Rolen was nonetheless happier in camp, his gusto enhanced by his escape from Tony La Russa, with whom he had a nasty, public two-year feud. Says Rolen, "All I'll say is we're two very different people with two very different sets of morals. I never had a problem with St. Louis. I would have been happy to finish my career there. It was just one person. Now I've got the freshest start you could imagine. New team, new league, new country."

If Toronto eventually gets a healthy Rolen, if a well-manicured Burnett can make all of his starts for only the second time in his career . . . well, the Blue Jays really will look like a new team.

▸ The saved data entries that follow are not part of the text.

-- ==== Sys2Proof/Machine/PowerRows.lean ====
section
/-! DEFINITION. The meanings of the commands of clocks, power and time: each is the effect of its rule, and the module goes on. -/

namespace Sys2Proof.Machine

/-- REQ_P0 (R516). -/
def execReqP0 (rq : Requester) (autoP2 : Bool) (s : State) : Result := .next (reqP0 rq autoP2 s)
/-- REQ_P2 (R516). -/
def execReqP2 (rq : Requester) (autoP2 : Bool) (s : State) : Result := .next (reqP2 rq autoP2 s)
/-- REQ_P3 (R517). -/
def execReqP3 (rq : Requester) (autoP2 : Bool) (s : State) : Result := .next (reqP3 rq autoP2 s)
/-- REQ_P4 (R516). -/
def execReqP4 (rq : Requester) (autoP2 : Bool) (s : State) : Result := .next (reqP4 rq autoP2 s)
/-- REFCLK_WINDOW (R512). -/
def execRefclkWindow (hz : Nat) (s : State) : Result := .next (refclkWindow hz s)
/-- PLL_UNLOCK (R513). -/
def execPllUnlock (pll : Fin 15) (s : State) : Result := .next (pllUnlock pll s)
/-- POWER_TICK (R522). -/
def execPowerTick (peak avg mj : Nat) (s : State) : Result := .next (powerTick peak avg mj s)
/-- DUTY_STEP (R522). -/
def execDutyStep (s : State) : Result := .next (dutyStep s)
/-- THROTTLE_ASSERT (R523). -/
def execThrottleAssert (s : State) : Result := .next (throttleAssert s)
/-- THROTTLE_ACK (R523). -/
def execThrottleAck (s : State) : Result := .next (throttleAck s)
/-- THROTTLE_CHECK (R523). -/
def execThrottleCheck (s : State) : Result := .next (throttleCheck s)
/-- THROTTLE_RELEASE (R523). -/
def execThrottleRelease (s : State) : Result := .next (throttleRelease s)
/-- THROTTLE_RAMP (R523). -/
def execThrottleRamp (s : State) : Result := .next (throttleRamp s)
/-- THR_LONG (R514). -/
def execThrLong (s : State) : Result := .next (thrLong s)
/-- DIE_TEMP_READ (R524). -/
def execDieTempRead (ts : List Int) (s : State) : Result := .next (dieTempRead ts s)
/-- VOLTAGE_SAMPLE (R525). -/
def execVoltageSample (mv i10 : Nat) (s : State) : Result := .next (voltageSample mv i10 s)
/-- RAIL_FAULT (R514). -/
def execRailFault (rail mv : Nat) (s : State) : Result := .next (railFault rail mv s)
/-- PWR_OK_LOW (R514). -/
def execPwrOkLow (s : State) : Result := .next (pwrOkLow s)
/-- IDLE_TIMEOUT (R516). -/
def execIdleTimeout (s : State) : Result := .next (idleTimeout s)
/-- P3_ENTRY (R517). -/
def execP3Entry (s : State) : Result := .next (p3Entry s)
/-- P3_TIMEOUT (R517). -/
def execP3Timeout (s : State) : Result := .next (p3Timeout s)
/-- P3_EXIT (R518). -/
def execP3Exit (b : BootIn) (s : State) : Result := .next (p3Exit b s)
/-- PPS_PULSE (R527). -/
def execPpsPulse (high : Nat) (s : State) : Result := .next (ppsPulse high s)
/-- SLOT_END (R528). -/
def execSlotEnd (s : State) : Result := .next (slotEnd s)
/-- ACQUIRE_TIMEOUT (R528). -/
def execAcquireTimeout (s : State) : Result := .next (acquireTimeout s)
/-- PPS_ECHO (R530). -/
def execPpsEcho (s : State) : Result := .next (ppsEcho s)

end Sys2Proof.Machine
end

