/-- A signal adds its count to a token counter; above 65,535 the counter holds 65,535 and TOK_SAT is set. Nothing
else changes. A signal to a counter that a transaction locks waits. -/
def Obligations.SignalSaturates : Prop :=
  ∀ (s : State) (ph k n : Nat), k < 64 → s.regsOk →
    let t := s.signalNow ph k n
    t.tok ph k = min 65535 (s.tok ph k + n)
    ∧ (65535 < s.tok ph k + n → t.fget (pCore ph) F.SQ_STAT_TOK_SAT = 1)
    ∧ (s.tok ph k + n ≤ 65535 → t.reg (pCore ph + 0x044) = s.reg (pCore ph + 0x044))
    ∧ (∀ a, a ≠ pCore ph + 0x200 + 4 * k → a ≠ pCore ph + 0x044 → t.reg a = s.reg a)
    ∧ t.mem = s.mem ∧ t.cores = s.cores
    ∧ s.signal ph k n = if s.lockedReg (tokAddr ph k) = true then { s with held := s.held ++ [.signal ph k n] } else t

/-- The rows of the vector unit with their OPs (R183): the lowest failed check refuses the descriptor, one without
elements is done at once, and any other has its results written once it is at the head of the unit's queue. The
rows of the Zwikai quantiser with their OPs (R390, R400). The rows of the update menu with their OPs (R240,
R241): one of no slices is done at once, the lowest failed check refuses, and any other starts once it is at the
head of the engine's queue. VECTOR_COMPLETE and UPDATE_COMPLETE write the record of the descriptor that has run,
after the slices of an UPDATE, and the next one of the queue starts (R149). -/
def Obligations.EngineCommands : Prop :=
  (∀ row ∈ [(Instr.add, 0x01), (Instr.sub, 0x02), (Instr.mul, 0x03), (Instr.fma, 0x04), (Instr.max, 0x05), (Instr.min, 0x06),
       (Instr.scale, 0x07), (Instr.cvt, 0x08), (Instr.abs, 0x09), (Instr.neg, 0x0A), (Instr.exp2, 0x10), (Instr.log2, 0x11),
       (Instr.rcp, 0x12), (Instr.rsqrt, 0x13), (Instr.sqrt, 0x14), (Instr.tanh, 0x15), (Instr.erf, 0x16), (Instr.rowsum, 0x20),
       (Instr.rowmax, 0x21), (Instr.rowssq, 0x22), (Instr.rowmul, 0x23), (Instr.colmul, 0x24)],
   ∀ (s : State) (n : CoreId) (ph : Nat) (f : Fetched), s.phys n.val = some ph → s.coresOk → s.heads ph f tVECTOR →
     (vectorD f.words).op = row.2 →
     let d := vectorD f.words
     (∀ r rs, s.vectorReasons ph d = r :: rs → exec (row.1 n) s = .next (s.issueDone ph f (Rec.refused r)))
     ∧ (s.vectorReasons ph d = [] → (d.rows = 0 ∨ d.cols = 0) → exec (row.1 n) s = .next (s.issueDone ph f (Rec.of 0)))
     ∧ (s.vectorReasons ph d = [] → d.rows ≠ 0 → d.cols ≠ 0 → s.queue ph tVECTOR = [] →
         s.spLocked ph (vxRegion f.words) = false →
         let r := (s.issue ph f .queued).vectorRun ph f.words
         exec (row.1 n) s = .next (r.1.modInfl ph f.idx fun e => { e with prog := .ran r.2 })))
  ∧ (∀ row ∈ [(Instr.zenc, 0xC0), (Instr.zacc, 0xC1), (Instr.zundo, 0xC2), (Instr.zmean, 0xC3), (Instr.zfield, 0xC4)],
   ∀ (s : State) (n : CoreId) (ph : Nat) (f : Fetched), s.phys n.val = some ph → s.coresOk → s.heads ph f tVECTOR →
     (zopD f.words).op = row.2 →
     let d := zopD f.words
     (∀ r rs, s.zopReasons ph d = r :: rs → exec (row.1 n) s = .next (s.issueDone ph f (Rec.refused r)))
     ∧ (s.zopReasons ph d = [] → d.slices = 0 → exec (row.1 n) s = .next (s.issueDone ph f (Rec.of 0)))
     ∧ (s.zopReasons ph d = [] → d.slices ≠ 0 → s.queue ph tVECTOR = [] → s.spLocked ph (vxRegion f.words) = false →
         let r := (s.issue ph f .queued).zopRun ph f.words
         exec (row.1 n) s = .next (r.1.modInfl ph f.idx fun e => { e with prog := .ran r.2 })))
  ∧ (∀ row ∈ [(Instr.rule, 0x0), (Instr.seed, 0x1), (Instr.derive, 0x2), (Instr.fold, 0x3), (Instr.norms, 0x4), (Instr.nmerge, 0x5),
       (Instr.audit, 0x6), (Instr.eval, 0x7), (Instr.extract, 0x8), (Instr.cmp, 0x9), (Instr.outer, 0xA)],
   ∀ (s : State) (n : CoreId) (ph : Nat) (f : Fetched), s.phys n.val = some ph → s.coresOk → s.heads ph f tUPDATE →
     (updateD f.words).op = row.2 →
     let d := updateD f.words
     (d.slices = 0 → exec (row.1 n) s = .next (s.issueDone ph f (Rec.of 0)))
     ∧ (∀ r rs, d.slices ≠ 0 → s.updateReasons ph d = r :: rs → exec (row.1 n) s = .next (s.issueDone ph f (Rec.refused r)))
     ∧ (s.updateReasons ph d = [] → d.slices ≠ 0 → s.queue ph tUPDATE = [] → s.updateLocked ph d = false →
         let r := (s.issue ph f .queued).nmStart ph f.words
         exec (row.1 n) s = .next (r.1.modInfl ph f.idx fun e => { e with prog := r.2 })))
  ∧ (∀ (s : State) (n : CoreId) (ph : Nat) (e : Infl) (es : List Infl) (r : Rec), s.phys n.val = some ph → e.prog = .ran r →
     (s.queue ph tVECTOR = e :: es → exec (.vectorComplete n) s = .next ((s.complete ph e r).vxNext ph).settle)
     ∧ (s.queue ph tUPDATE = e :: es → exec (.updateComplete n) s = .next ((s.complete ph e r).nmNext ph).settle)
     ∧ (∀ (x : Infl) (xs : List Infl) (c : NmSt), s.queue ph tUPDATE = x :: xs → x.prog = .nm c →
         s.updateLocked ph (updateD x.words) = false →
         let q := s.nmRun ph x.words c
         exec (.updateComplete n) s = .next ((q.1.complete ph x q.2).nmNext ph).settle))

CONSIDER THIS a modest proposal . . .

On occasion in 2003 and '04 the Blue Jays used righthander Roy Halladay (left) on three days' rest, and the results were outstanding: In four starts he was 4-0 with a 1.50 ERA. Toronto should consider a more aggressive version of that experiment in 2008, running Halladay out every fourth game over an entire season--with off days on the schedule sometimes providing him an extra day of rest. Manager John Gibbons would then shuffle the rest of the rotation around Halladay to get the 2003 AL Cy Young winner 40 starts. Halladay is among the best-equipped pitchers in baseball to work at this pace because of his efficiency: He required only 14.8 pitches per inning last season. If he maintained that rate, Halladay could make it through seven innings with an average pitch count of only 103.